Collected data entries
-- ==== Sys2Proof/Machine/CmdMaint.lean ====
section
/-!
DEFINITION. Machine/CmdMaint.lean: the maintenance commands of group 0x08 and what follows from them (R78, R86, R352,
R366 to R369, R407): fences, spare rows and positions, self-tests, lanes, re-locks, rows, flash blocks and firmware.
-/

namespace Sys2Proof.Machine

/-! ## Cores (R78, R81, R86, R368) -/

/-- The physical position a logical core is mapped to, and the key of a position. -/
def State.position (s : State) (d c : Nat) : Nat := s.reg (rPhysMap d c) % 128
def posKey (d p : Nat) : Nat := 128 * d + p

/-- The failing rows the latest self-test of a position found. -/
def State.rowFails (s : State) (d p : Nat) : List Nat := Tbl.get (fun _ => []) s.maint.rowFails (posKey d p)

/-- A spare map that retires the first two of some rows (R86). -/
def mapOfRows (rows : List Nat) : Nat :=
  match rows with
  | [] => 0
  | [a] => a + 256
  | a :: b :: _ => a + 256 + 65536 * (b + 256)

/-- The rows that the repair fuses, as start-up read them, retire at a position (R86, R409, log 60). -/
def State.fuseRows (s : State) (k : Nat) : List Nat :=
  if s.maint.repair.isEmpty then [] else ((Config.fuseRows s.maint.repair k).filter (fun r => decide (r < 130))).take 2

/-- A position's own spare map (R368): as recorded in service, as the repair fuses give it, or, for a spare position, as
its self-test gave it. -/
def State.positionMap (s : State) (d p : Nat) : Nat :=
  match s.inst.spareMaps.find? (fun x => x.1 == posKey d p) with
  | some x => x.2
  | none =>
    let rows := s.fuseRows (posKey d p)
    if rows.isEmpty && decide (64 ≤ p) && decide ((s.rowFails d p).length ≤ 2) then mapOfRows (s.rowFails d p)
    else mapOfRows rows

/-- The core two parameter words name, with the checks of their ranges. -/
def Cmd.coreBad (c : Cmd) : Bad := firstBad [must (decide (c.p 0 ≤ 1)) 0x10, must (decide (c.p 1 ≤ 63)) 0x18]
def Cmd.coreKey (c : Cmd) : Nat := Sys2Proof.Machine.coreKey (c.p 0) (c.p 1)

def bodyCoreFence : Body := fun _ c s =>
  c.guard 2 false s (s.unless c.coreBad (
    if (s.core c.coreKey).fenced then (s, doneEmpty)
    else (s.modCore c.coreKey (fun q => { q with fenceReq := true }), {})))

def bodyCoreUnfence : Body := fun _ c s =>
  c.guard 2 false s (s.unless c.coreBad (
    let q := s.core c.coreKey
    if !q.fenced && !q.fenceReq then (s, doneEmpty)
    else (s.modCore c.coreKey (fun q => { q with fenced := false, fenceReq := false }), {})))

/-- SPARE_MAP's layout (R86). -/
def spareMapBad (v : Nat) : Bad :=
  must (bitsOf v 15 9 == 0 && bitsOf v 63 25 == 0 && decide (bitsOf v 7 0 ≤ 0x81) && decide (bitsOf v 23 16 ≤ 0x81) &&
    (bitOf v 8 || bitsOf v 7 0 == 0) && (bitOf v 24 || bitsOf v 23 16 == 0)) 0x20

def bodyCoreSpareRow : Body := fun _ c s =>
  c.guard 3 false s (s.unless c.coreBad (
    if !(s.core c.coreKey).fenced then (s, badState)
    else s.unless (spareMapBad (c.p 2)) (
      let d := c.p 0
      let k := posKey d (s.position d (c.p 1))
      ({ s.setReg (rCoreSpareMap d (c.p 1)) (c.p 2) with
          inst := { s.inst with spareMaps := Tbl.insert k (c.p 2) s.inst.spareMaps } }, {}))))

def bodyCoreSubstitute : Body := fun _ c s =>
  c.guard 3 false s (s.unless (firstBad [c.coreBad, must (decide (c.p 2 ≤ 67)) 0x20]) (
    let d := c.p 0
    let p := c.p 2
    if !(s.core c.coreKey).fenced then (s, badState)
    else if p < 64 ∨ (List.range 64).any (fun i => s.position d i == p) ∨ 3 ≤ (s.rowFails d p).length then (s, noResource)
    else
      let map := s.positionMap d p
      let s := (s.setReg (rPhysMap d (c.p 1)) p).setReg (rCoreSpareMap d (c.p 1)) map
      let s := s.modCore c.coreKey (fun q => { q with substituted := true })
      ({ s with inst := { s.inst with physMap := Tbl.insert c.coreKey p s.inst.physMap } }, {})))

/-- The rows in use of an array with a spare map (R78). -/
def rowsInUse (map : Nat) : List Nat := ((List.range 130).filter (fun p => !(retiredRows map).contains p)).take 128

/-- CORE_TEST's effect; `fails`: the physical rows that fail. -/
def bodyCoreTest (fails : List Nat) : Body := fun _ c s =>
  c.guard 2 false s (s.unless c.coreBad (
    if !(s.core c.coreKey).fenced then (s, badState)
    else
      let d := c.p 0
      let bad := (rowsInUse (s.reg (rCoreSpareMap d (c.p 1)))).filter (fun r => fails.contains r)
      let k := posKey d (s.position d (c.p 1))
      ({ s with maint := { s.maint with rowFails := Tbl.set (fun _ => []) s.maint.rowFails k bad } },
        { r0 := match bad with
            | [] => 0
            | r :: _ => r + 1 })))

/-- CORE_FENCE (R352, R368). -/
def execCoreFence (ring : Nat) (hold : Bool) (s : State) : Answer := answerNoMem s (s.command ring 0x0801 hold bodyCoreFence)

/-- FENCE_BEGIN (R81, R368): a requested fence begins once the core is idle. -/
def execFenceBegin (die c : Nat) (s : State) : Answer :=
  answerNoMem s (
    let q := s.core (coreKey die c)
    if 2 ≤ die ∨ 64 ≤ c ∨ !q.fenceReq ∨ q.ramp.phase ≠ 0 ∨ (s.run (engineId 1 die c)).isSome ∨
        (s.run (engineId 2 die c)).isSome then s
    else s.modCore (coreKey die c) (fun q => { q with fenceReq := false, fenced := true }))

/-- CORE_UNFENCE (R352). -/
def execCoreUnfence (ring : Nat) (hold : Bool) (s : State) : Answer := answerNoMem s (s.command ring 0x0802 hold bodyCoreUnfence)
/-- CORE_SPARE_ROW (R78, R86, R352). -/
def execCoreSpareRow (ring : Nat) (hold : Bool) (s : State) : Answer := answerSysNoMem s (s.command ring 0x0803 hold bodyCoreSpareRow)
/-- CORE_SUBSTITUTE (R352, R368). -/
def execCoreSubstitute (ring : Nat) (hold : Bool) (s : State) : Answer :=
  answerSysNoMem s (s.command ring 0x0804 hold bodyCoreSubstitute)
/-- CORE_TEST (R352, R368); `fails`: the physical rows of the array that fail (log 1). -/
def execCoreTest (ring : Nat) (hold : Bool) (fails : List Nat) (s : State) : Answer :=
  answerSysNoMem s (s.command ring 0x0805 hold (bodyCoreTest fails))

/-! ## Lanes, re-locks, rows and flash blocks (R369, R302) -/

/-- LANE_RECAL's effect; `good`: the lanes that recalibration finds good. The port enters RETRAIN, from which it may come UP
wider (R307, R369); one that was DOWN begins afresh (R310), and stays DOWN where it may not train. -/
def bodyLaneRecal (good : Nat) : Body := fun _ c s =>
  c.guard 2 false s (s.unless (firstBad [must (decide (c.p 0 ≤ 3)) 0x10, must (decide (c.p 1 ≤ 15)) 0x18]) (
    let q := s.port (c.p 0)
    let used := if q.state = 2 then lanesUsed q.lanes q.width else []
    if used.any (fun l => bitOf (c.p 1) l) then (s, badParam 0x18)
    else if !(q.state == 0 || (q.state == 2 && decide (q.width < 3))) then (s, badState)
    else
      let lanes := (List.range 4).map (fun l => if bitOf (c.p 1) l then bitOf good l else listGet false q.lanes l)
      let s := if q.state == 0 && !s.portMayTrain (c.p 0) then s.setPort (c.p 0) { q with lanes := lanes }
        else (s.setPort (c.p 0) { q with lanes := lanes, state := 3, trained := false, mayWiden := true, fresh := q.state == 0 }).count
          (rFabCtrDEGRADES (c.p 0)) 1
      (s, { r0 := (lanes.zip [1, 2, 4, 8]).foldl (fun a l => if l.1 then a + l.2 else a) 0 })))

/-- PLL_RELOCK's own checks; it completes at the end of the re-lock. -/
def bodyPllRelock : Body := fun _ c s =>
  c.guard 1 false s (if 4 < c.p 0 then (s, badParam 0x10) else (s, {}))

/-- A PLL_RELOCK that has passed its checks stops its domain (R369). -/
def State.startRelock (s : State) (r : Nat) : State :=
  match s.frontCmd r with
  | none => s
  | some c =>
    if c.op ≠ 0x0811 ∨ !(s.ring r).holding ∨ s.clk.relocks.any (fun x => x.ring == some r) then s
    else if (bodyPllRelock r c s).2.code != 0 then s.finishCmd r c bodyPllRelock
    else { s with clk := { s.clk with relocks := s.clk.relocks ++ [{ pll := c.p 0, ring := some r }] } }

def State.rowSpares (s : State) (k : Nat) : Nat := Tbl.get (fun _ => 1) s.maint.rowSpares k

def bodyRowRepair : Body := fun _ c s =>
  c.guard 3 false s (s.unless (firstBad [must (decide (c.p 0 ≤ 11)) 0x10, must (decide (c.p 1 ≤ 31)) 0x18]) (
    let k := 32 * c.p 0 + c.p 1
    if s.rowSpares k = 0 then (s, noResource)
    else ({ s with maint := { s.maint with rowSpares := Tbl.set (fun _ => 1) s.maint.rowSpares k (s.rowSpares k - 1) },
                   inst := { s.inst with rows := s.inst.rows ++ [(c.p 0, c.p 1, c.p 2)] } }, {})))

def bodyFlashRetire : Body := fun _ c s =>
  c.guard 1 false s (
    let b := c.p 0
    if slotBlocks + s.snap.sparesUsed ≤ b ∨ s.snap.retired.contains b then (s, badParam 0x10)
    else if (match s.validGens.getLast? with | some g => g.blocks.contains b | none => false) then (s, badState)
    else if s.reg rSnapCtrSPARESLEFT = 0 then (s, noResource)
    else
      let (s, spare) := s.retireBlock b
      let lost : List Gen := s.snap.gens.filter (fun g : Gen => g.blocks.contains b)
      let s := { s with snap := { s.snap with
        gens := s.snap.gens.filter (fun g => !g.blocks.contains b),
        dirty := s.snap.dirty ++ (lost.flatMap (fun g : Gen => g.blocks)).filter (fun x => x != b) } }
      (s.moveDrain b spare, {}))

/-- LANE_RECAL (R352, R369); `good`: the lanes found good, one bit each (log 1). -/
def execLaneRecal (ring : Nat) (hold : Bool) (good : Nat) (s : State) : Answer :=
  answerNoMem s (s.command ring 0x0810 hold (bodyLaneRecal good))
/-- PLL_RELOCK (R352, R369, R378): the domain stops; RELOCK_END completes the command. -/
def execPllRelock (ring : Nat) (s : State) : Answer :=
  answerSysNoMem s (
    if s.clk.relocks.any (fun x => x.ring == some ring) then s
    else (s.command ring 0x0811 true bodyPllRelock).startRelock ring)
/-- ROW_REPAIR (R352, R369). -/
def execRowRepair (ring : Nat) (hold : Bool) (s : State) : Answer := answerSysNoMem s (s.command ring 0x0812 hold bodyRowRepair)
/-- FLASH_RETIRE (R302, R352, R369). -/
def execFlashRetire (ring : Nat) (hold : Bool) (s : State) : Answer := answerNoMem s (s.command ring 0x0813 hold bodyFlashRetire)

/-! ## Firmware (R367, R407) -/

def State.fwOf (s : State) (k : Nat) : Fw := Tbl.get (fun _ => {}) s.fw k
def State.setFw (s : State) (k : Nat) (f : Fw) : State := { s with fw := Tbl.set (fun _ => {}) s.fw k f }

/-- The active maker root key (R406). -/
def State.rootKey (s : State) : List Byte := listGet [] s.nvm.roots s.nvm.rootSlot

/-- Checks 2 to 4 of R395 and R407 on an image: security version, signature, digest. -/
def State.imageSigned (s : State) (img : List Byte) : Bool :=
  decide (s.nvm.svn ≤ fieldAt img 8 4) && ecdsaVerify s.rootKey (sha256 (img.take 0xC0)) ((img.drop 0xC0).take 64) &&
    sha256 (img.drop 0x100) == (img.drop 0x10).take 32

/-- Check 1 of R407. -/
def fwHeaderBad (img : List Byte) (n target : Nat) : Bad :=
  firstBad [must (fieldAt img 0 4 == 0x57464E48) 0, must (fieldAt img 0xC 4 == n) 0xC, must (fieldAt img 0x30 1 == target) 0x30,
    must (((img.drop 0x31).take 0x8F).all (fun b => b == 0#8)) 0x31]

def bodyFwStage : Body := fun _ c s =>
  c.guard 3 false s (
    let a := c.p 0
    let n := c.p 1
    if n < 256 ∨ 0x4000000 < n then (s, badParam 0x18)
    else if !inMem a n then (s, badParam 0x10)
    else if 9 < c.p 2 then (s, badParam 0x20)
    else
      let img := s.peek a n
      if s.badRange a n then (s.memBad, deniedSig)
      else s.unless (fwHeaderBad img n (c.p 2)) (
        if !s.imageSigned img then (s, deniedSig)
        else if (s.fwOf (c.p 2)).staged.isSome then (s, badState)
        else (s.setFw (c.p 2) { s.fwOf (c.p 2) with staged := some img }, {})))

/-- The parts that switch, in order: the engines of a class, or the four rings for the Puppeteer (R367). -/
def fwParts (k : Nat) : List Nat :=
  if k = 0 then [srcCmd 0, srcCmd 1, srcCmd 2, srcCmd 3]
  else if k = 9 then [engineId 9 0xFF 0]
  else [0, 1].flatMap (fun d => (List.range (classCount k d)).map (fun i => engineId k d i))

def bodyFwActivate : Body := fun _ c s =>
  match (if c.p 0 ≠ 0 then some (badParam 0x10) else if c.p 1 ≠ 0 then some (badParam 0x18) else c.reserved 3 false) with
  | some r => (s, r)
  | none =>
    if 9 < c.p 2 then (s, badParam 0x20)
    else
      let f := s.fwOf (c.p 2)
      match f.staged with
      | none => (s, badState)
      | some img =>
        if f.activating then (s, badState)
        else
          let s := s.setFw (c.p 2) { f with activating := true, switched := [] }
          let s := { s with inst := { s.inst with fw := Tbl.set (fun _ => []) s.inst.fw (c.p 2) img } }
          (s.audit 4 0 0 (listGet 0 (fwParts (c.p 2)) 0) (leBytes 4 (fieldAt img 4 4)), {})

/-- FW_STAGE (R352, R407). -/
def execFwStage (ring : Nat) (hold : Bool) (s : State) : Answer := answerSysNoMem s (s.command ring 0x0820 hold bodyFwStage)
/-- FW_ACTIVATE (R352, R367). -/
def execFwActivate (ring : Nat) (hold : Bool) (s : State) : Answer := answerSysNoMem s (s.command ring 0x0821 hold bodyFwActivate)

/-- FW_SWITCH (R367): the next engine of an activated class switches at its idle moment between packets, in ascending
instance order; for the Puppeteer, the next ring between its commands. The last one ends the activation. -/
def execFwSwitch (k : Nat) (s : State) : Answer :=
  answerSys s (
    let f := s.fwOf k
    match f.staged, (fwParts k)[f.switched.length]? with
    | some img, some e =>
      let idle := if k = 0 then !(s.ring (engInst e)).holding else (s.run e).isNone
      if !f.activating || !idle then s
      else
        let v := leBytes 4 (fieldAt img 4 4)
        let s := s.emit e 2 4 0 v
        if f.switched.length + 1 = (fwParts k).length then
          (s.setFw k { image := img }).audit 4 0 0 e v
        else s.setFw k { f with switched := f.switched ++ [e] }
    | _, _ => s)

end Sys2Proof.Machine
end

About this exercise
Among the entries above, find the line with "signature, digest. -/" and the line with "sha256 (img.drop 0x100)"; give again exactly these two lines and all lines between them.

Result of the task
/-- Checks 2 to 4 of R395 and R407 on an image: security version, signature, digest. -/
def State.imageSigned (s : State) (img : List Byte) : Bool :=
  decide (s.nvm.svn ≤ fieldAt img 8 4) && ecdsaVerify s.rootKey (sha256 (img.take 0xC0)) ((img.drop 0xC0).take 64) &&
    sha256 (img.drop 0x100) == (img.drop 0x10).take 32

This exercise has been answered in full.